Best for: Exploring a UNESCO World Heritage
Though China may not be a place we automatically associates with sustainability, Six Senses Qing Cheng Mountain proves us wrong. Located at the picturesque gateway to the majestic Qing Cheng Mountains, it’s a natural paradise. In fact, the hotel was created specifically to complement the UNESCO World Heritage & Natural Cultural site near Dujiangyan.
Staying in line with Six Senses’ philosophy, the resort is committed to improving the ecological and carbon footprint resulting from the resort operations. The idea is that the hotel and guests can work together to ensure the maximum benefits. For example, the Six Senses purifies and mineralises its own drinking water (in re-usable glass bottles), sources responsible ingredients and produce from the local community and grows its own organic gardens. Stay tuned for the upcoming partnership with Panda Mountain, and the efforts to support a sustainable education within local schools.
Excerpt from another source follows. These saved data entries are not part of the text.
-- ==== Sys2Proof/Tests/Slice0.lean ====
section
/-! SUPPORT. The model's own tests: the well-formedness smoke tests, the decoding of words written out from 30_encoding.md R84, at
most two single steps per instruction with the results of 95_test_vectors.md (each theorem names its vector), the host's actions,
and for every statement with hypotheses a state and operands that meet them. -/

namespace Sys2Proof.Tests

open Sys2Proof.Machine

/-! ## Builders -/

/-- The reset state with registers set. -/
def regs (l : List (Reg × Byte)) : State := l.foldl (fun s p => s.setV p.1 p.2) State.reset

/-- A state with bytes stored, as a loader would. -/
def bytes (l : List (Nat × Byte)) (s : State) : State := l.foldl (fun s p => s.setByte p.1 p.2) s

/-- The state after one step that runs the word, none where it stops. -/
def after (w : Nat) (s : State) : Option State :=
  match step (s.withFetchWord 16 w) with
  | .next t => some t
  | _ => none

/-- The fault record and the state left by one step that runs the word, none where it does not fault. -/
def faulted (w : Nat) (s : State) : Option State :=
  match step (s.withFetchWord 16 w) with
  | .fault f => some f.left
  | _ => none

/-- The state a host action answers. -/
def answered : Result → Option State
  | .next t => some t
  | _ => none

/-! ## Well-formedness: each check refuses an ill-formed term -/

theorem test_wf_refuses_group0_row : (Decoded.nop 0x00E0).wf = false ∧ (Decoded.nop 0x00EE).wf = false := by decide
theorem test_wf_refuses_group5_row : (Decoded.nop 0x5120).wf = false := by decide
theorem test_wf_refuses_group8_row : (Decoded.nop 0x8124).wf = false ∧ (Decoded.nop 0x812E).wf = false := by decide
theorem test_wf_refuses_group9_row : (Decoded.nop 0x9120).wf = false := by decide
theorem test_wf_refuses_groupE_row : (Decoded.nop 0xE19E).wf = false ∧ (Decoded.nop 0xE1A1).wf = false := by decide
theorem test_wf_refuses_groupF_row : (Decoded.nop 0xF107).wf = false ∧ (Decoded.nop 0xF165).wf = false := by decide
theorem test_wf_refuses_full_groups : (Decoded.nop 0x1234).wf = false ∧ (Decoded.nop 0xD000).wf = false := by decide
theorem test_wf_refuses_long_image :
    imageWellFormed (List.replicate 3585 0) = false ∧ imageWellFormed (List.replicate 3584 0) = true := by
  unfold imageWellFormed; rw [List.length_replicate, List.length_replicate]; decide
theorem test_decode_refuses_one_byte :
    decode [0x00] = .error .truncated ∧ decode [] = .error .truncated := by decide

/-! ## Decoding of words written out bit by bit: group, then the digits of R84's pattern -/

theorem test_decode_screen :
    decodeWord 0b0000000011100000 = .instr .cls ∧ decodeWord 0b1101000100101111 = .instr (.drw 1 2 15) := by decide
theorem test_decode_jumps :
    decodeWord 0b0001101010111100 = .instr (.jp 0xABC) ∧ decodeWord 0b0000000011101110 = .instr .ret ∧
    decodeWord 0b0010001100000001 = .instr (.call 0x301) ∧ decodeWord 0b1011001100000000 = .instr (.jpV0 0x300) := by decide
theorem test_decode_skips :
    decodeWord 0b0011001000000101 = .instr (.seImm 2 0x05) ∧ decodeWord 0b0100001000000110 = .instr (.sneImm 2 0x06) ∧
    decodeWord 0b0101000100100000 = .instr (.seReg 1 2) ∧ decodeWord 0b1001000100100000 = .instr (.sneReg 1 2) := by decide
theorem test_decode_immediates :
    decodeWord 0b0110101001000010 = .instr (.ldImm 10 0x42) ∧ decodeWord 0b0111000111111110 = .instr (.addImm 1 0xFE) ∧
    decodeWord 0b1100001100001111 = .instr (.rnd 3 0x0F) := by decide
theorem test_decode_logic :
    decodeWord 0b1000000100110000 = .instr (.ldReg 1 3) ∧ decodeWord 0b1000000100100001 = .instr (.orReg 1 2) ∧
    decodeWord 0b1000000100100010 = .instr (.andReg 1 2) ∧ decodeWord 0b1000000100100011 = .instr (.xorReg 1 2) := by decide
theorem test_decode_arithmetic :
    decodeWord 0b1000111100010100 = .instr (.addReg 15 1) ∧ decodeWord 0b1000000111110101 = .instr (.sub 1 15) ∧
    decodeWord 0b1000010001010110 = .instr (.shr 4 5) ∧ decodeWord 0b1000000100100111 = .instr (.subn 1 2) ∧
    decodeWord 0b1000010001011110 = .instr (.shl 4 5) := by decide
theorem test_decode_keys :
    decodeWord 0b1110001110011110 = .instr (.skp 3) ∧ decodeWord 0b1110001110100001 = .instr (.sknp 3) ∧
    decodeWord 0b1111001100001010 = .instr (.ldVxK 3) := by decide
theorem test_decode_timers :
    decodeWord 0b1111010100000111 = .instr (.ldVxDt 5) ∧ decodeWord 0b1111000000010101 = .instr (.ldDtVx 0) ∧
    decodeWord 0b1111000100011000 = .instr (.ldStVx 1) := by decide
theorem test_decode_index :
    decodeWord 0b1010000100100011 = .instr (.ldIndex 0x123) ∧ decodeWord 0b1111000100011110 = .instr (.addIndex 1) ∧
    decodeWord 0b1111001000101001 = .instr (.ldFont 2) := by decide
theorem test_decode_transfers :
    decodeWord 0b1111000000110011 = .instr (.ldBcd 0) ∧ decodeWord 0b1111111101010101 = .instr (.storeRegs 15) ∧
    decodeWord 0b1111001001100101 = .instr (.loadRegs 2) := by decide

/-- N-1 to N-7: the undefined words of the six groups. -/
theorem test_decode_undefined :
    decodeWord 0x0123 = .nop 0x0123 ∧ decodeWord 0x5121 = .nop 0x5121 ∧ decodeWord 0x812F = .nop 0x812F ∧
    decodeWord 0x9121 = .nop 0x9121 ∧ decodeWord 0xE19F = .nop 0xE19F ∧ decodeWord 0xF075 = .nop 0xF075 ∧
    decodeWord 0x0000 = .nop 0x0000 := by decide

/-- X10: the high byte comes first, and the bytes after the instruction are left. -/
theorem test_decode_stream : decode [0x60, 0xFE, 0x23, 0x00] = .ok (.instr (.ldImm 0 0xFE), [0x23, 0x00]) := by decide
theorem test_encode_bytes : encodeBytes (.ldImm 0 0xFE) = [0x60, 0xFE] ∧ encodeBytes (.drw 1 2 15) = [0xD1, 0x2F] := by decide
theorem test_decodeTableWord : decodeTableWord 16 0x8124 = some (.addReg 1 2) ∧ decodeTableWord 16 0x812F = none := by decide

/-! ## Fetch -/

/-- E-1: an odd PC. -/
theorem test_fetch_odd_pc :
    (after 0x6123 { State.reset with pc := 0x201 }).map (fun t => (t.getV 1, t.pc)) = some (0x23, 0x0203) := by decide
/-- E-5: a fetch from SCREEN. -/
theorem test_fetch_screen :
    (after 0x6107 { State.reset with pc := 0x1220 }).map (fun t => (t.getV 1, t.pc)) = some (0x07, 0x1222) := by decide
/-- N-3, N-5: a no-op moves PC only. -/
theorem test_nop_advances_only :
    after 0x812F (regs [(1, 1), (2, 2), (15, 7)]) =
      some { (regs [(1, 1), (2, 2), (15, 7)]).withFetchWord 16 0x812F with pc := 0x0202 } := by decide
/-- The reset state runs what memory holds at 0x0200: 0x0000 is a no-op (N-7). -/
theorem test_step_from_reset : step State.reset = .next { State.reset with pc := 0x0202 } := rfl

/-! ## Screen -/

/-- S-1. -/
theorem test_cls :
    (after 0x00E0 (bytes [(0x1225, 1), (0x1A1F, 0xFF)] State.reset)).map
      (fun t => (t.byteAt 0x1225, t.byteAt 0x1A1F, t.pc)) = some (0, 0, 0x0202) := by decide
/-- S-8 with S-6's pixel byte 0xFF: the second pixel alone collides, and only bit 0 changes. -/
theorem test_drw_collision :
    (after 0xD011 (bytes [(0x300, 0xC0), (0x1221, 0xFF)] { State.reset with i := 0x300 })).map
      (fun t => (t.byteAt 0x1220, t.byteAt 0x1221, t.byteAt 0x1222, t.getV 15)) = some (1, 0xFE, 0, 1) := by decide
/-- S-5: the rows before the fault stay drawn and VF is not written. -/
theorem test_drw_past_framebuffer :
    (faulted 0xD012 (bytes [(0x300, 0xFF), (0x301, 0xFF)] { regs [(1, 31), (15, 7)] with i := 0x300 })).map
      (fun t => (t.byteAt 0x19E0, t.byteAt 0x19E7, t.getV 15, t.pc, t.fault)) =
      some (1, 1, 7, 0x0202, some ⟨.drawOutOfFramebuffer, some 2048, some 0x200⟩) := by decide

/-! ## Control flow -/

/-- F-1. -/
theorem test_jp : (after 0x1234 State.reset).map (fun t => t.pc) = some 0x0234 := by decide
/-- F-2. -/
theorem test_call :
    (after 0x2300 { State.reset with pc := 0x202 }).map (fun t => (t.sp, t.pc, t.byteAt 0x11FE, t.byteAt 0x11FF)) =
      some (0x11FE, 0x0300, 0x02, 0x04) := by decide
/-- F-7: SP stays decremented where the push faults. -/
theorem test_call_geometry :
    (faulted 0x2400 { State.reset with sp := 0x120A }).map (fun t => (t.sp, t.pc, t.fault)) =
      some (0x1208, 0x0202, some ⟨.geometryWrite, some 0x1208, some 0x200⟩) := by decide
/-- F-4: a pop from an empty stack reads KEYS. -/
theorem test_ret_empty_stack :
    (after 0x00EE (setKeys 0x0345 State.reset)).map (fun t => (t.sp, t.pc)) = some (0x1202, 0x0345) := by decide
/-- F-5. -/
theorem test_ret_past_memory :
    (faulted 0x00EE { State.reset with sp := 0x1A20 }).map (fun t => (t.sp, t.pc, t.fault)) =
      some (0x1A20, 0x0202, some ⟨.outOfBounds, some 0x1A20, some 0x200⟩) := by decide
/-- F-9, F-10. -/
theorem test_se_imm :
    (after 0x3205 (regs [(2, 5)])).map (fun t => t.pc) = some 0x0204 ∧
    (after 0x3205 (regs [(2, 6)])).map (fun t => t.pc) = some 0x0202 := by decide
/-- F-11, F-12. -/
theorem test_sne_imm :
    (after 0x4205 (regs [(2, 6)])).map (fun t => t.pc) = some 0x0204 ∧
    (after 0x4205 (regs [(2, 5)])).map (fun t => t.pc) = some 0x0202 := by decide
/-- F-13, F-14. -/
theorem test_se_reg :
    (after 0x5120 (regs [(1, 0x33), (2, 0x33)])).map (fun t => t.pc) = some 0x0204 ∧
    (after 0x5120 (regs [(1, 0x33), (2, 0x34)])).map (fun t => t.pc) = some 0x0202 := by decide
/-- F-15, F-16. -/
theorem test_sne_reg :
    (after 0x9120 (regs [(1, 0x33), (2, 0x34)])).map (fun t => t.pc) = some 0x0204 ∧
    (after 0x9120 (regs [(1, 0x33), (2, 0x33)])).map (fun t => t.pc) = some 0x0202 := by decide
/-- F-18: the sum is not masked. -/
theorem test_jp_v0 : (after 0xBFFF (regs [(0, 0xFF)])).map (fun t => t.pc) = some 0x10FE := by decide
/-- F-19: the x digit of the word names no register. -/
theorem test_jp_v0_ignores_x : (after 0xB300 (regs [(3, 0x10)])).map (fun t => t.pc) = some 0x0300 := by decide

/-! ## Loads and arithmetic -/

/-- A-1. -/
theorem test_ld_imm : (after 0x6A42 State.reset).map (fun t => (t.getV 10, t.pc)) = some (0x42, 0x0202) := by decide
/-- A-2: no flag. -/
theorem test_add_imm_wraps :
    (after 0x7102 (regs [(1, 0xFF), (15, 7)])).map (fun t => (t.getV 1, t.getV 15)) = some (1, 7) := by decide
/-- A-3. -/
theorem test_ld_reg :
    (after 0x8130 (regs [(3, 0x7F)])).map (fun t => (t.getV 1, t.getV 3)) = some (0x7F, 0x7F) := by decide
/-- A-4: VF stays. -/
theorem test_or :
    (after 0x8121 (regs [(1, 0xF0), (2, 0x0C), (15, 7)])).map (fun t => (t.getV 1, t.getV 15)) = some (0xFC, 7) := by decide
/-- A-5. -/
theorem test_and : (after 0x8122 (regs [(1, 0xF0), (2, 0x3C)])).map (fun t => t.getV 1) = some 0x30 := by decide
/-- A-6. -/
theorem test_xor : (after 0x8123 (regs [(1, 0xF0), (2, 0x3C)])).map (fun t => t.getV 1) = some 0xCC := by decide
/-- A-11: x = F, the sum replaces the carry. -/
theorem test_add_reg_into_vf : (after 0x8F14 (regs [(15, 0x10), (1, 0x20)])).map (fun t => t.getV 15) = some 0x30 := by decide
/-- A-12: y = F, the sum reads the old VF. -/
theorem test_add_reg_from_vf :
    (after 0x81F4 (regs [(1, 0xFF), (15, 1)])).map (fun t => (t.getV 1, t.getV 15)) = some (0, 1) := by decide
/-- A-16: the flag is strict. -/
theorem test_sub_equal :
    (after 0x8125 (regs [(1, 7), (2, 7), (15, 1)])).map (fun t => (t.getV 1, t.getV 15)) = some (0, 0) := by decide
/-- A-17: x = F, the difference reads the new flag. -/
theorem test_sub_into_vf : (after 0x8F15 (regs [(15, 5), (1, 3)])).map (fun t => t.getV 15) = some 0xFE := by decide
/-- A-30, with y = 5: Vy is not read. -/
theorem test_shr_ignores_y :
    (after 0x8456 (regs [(5, 0xFF)])).map (fun t => (t.getV 4, t.getV 15)) = some (0, 0) := by decide
/-- A-19. -/
theorem test_shr : (after 0x8406 (regs [(4, 5)])).map (fun t => (t.getV 4, t.getV 15)) = some (2, 1) := by decide
/-- A-23. -/
theorem test_subn_borrow :
    (after 0x8127 (regs [(1, 10), (2, 5)])).map (fun t => (t.getV 1, t.getV 15)) = some (0xFB, 0) := by decide
/-- A-26: y = F, the difference reads the new flag. -/
theorem test_subn_from_vf :
    (after 0x81F7 (regs [(15, 9), (1, 5)])).map (fun t => (t.getV 1, t.getV 15)) = some (0xFC, 1) := by decide
/-- A-27. -/
theorem test_shl : (after 0x840E (regs [(4, 0x81)])).map (fun t => (t.getV 4, t.getV 15)) = some (2, 1) := by decide
/-- A-29: x = F. -/
theorem test_shl_vf : (after 0x8F0E (regs [(15, 0x81)])).map (fun t => t.getV 15) = some 2 := by decide
/-- A-31 to A-33, for whatever byte the draw gives; the next draw is another. -/
theorem test_rnd :
    (after 0xC30F State.reset).map (fun t => (t.getV 3, t.draws)) = some (Config.randByte 0 &&& 0x0F, 1) := rfl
Best for: Experiencing new sustainable practices
Surf, sand, sun, sustainability… It all goes hand-in-hand, really. The Harmony Hotel is a passion project by the founding couple. Priding themselves on creating an eco space, the hotel composts, uses solar-powered water heaters, landscapes with native plants and ensures at least 60% of the staff are locals.
We love that a greenhouse and farm provide most of the organic food served in the restaurant and juice bar. The experts here actually calculate and compensate for the hotel’s carbon emissions with a “Plant a Tree” project, where guests and staff plant trees in the local community. The dedicated staff also work with a local non-profit to protect the local sea turtle habitats and end poaching. There’s even a spigot near the reception area that provides purified rain-water!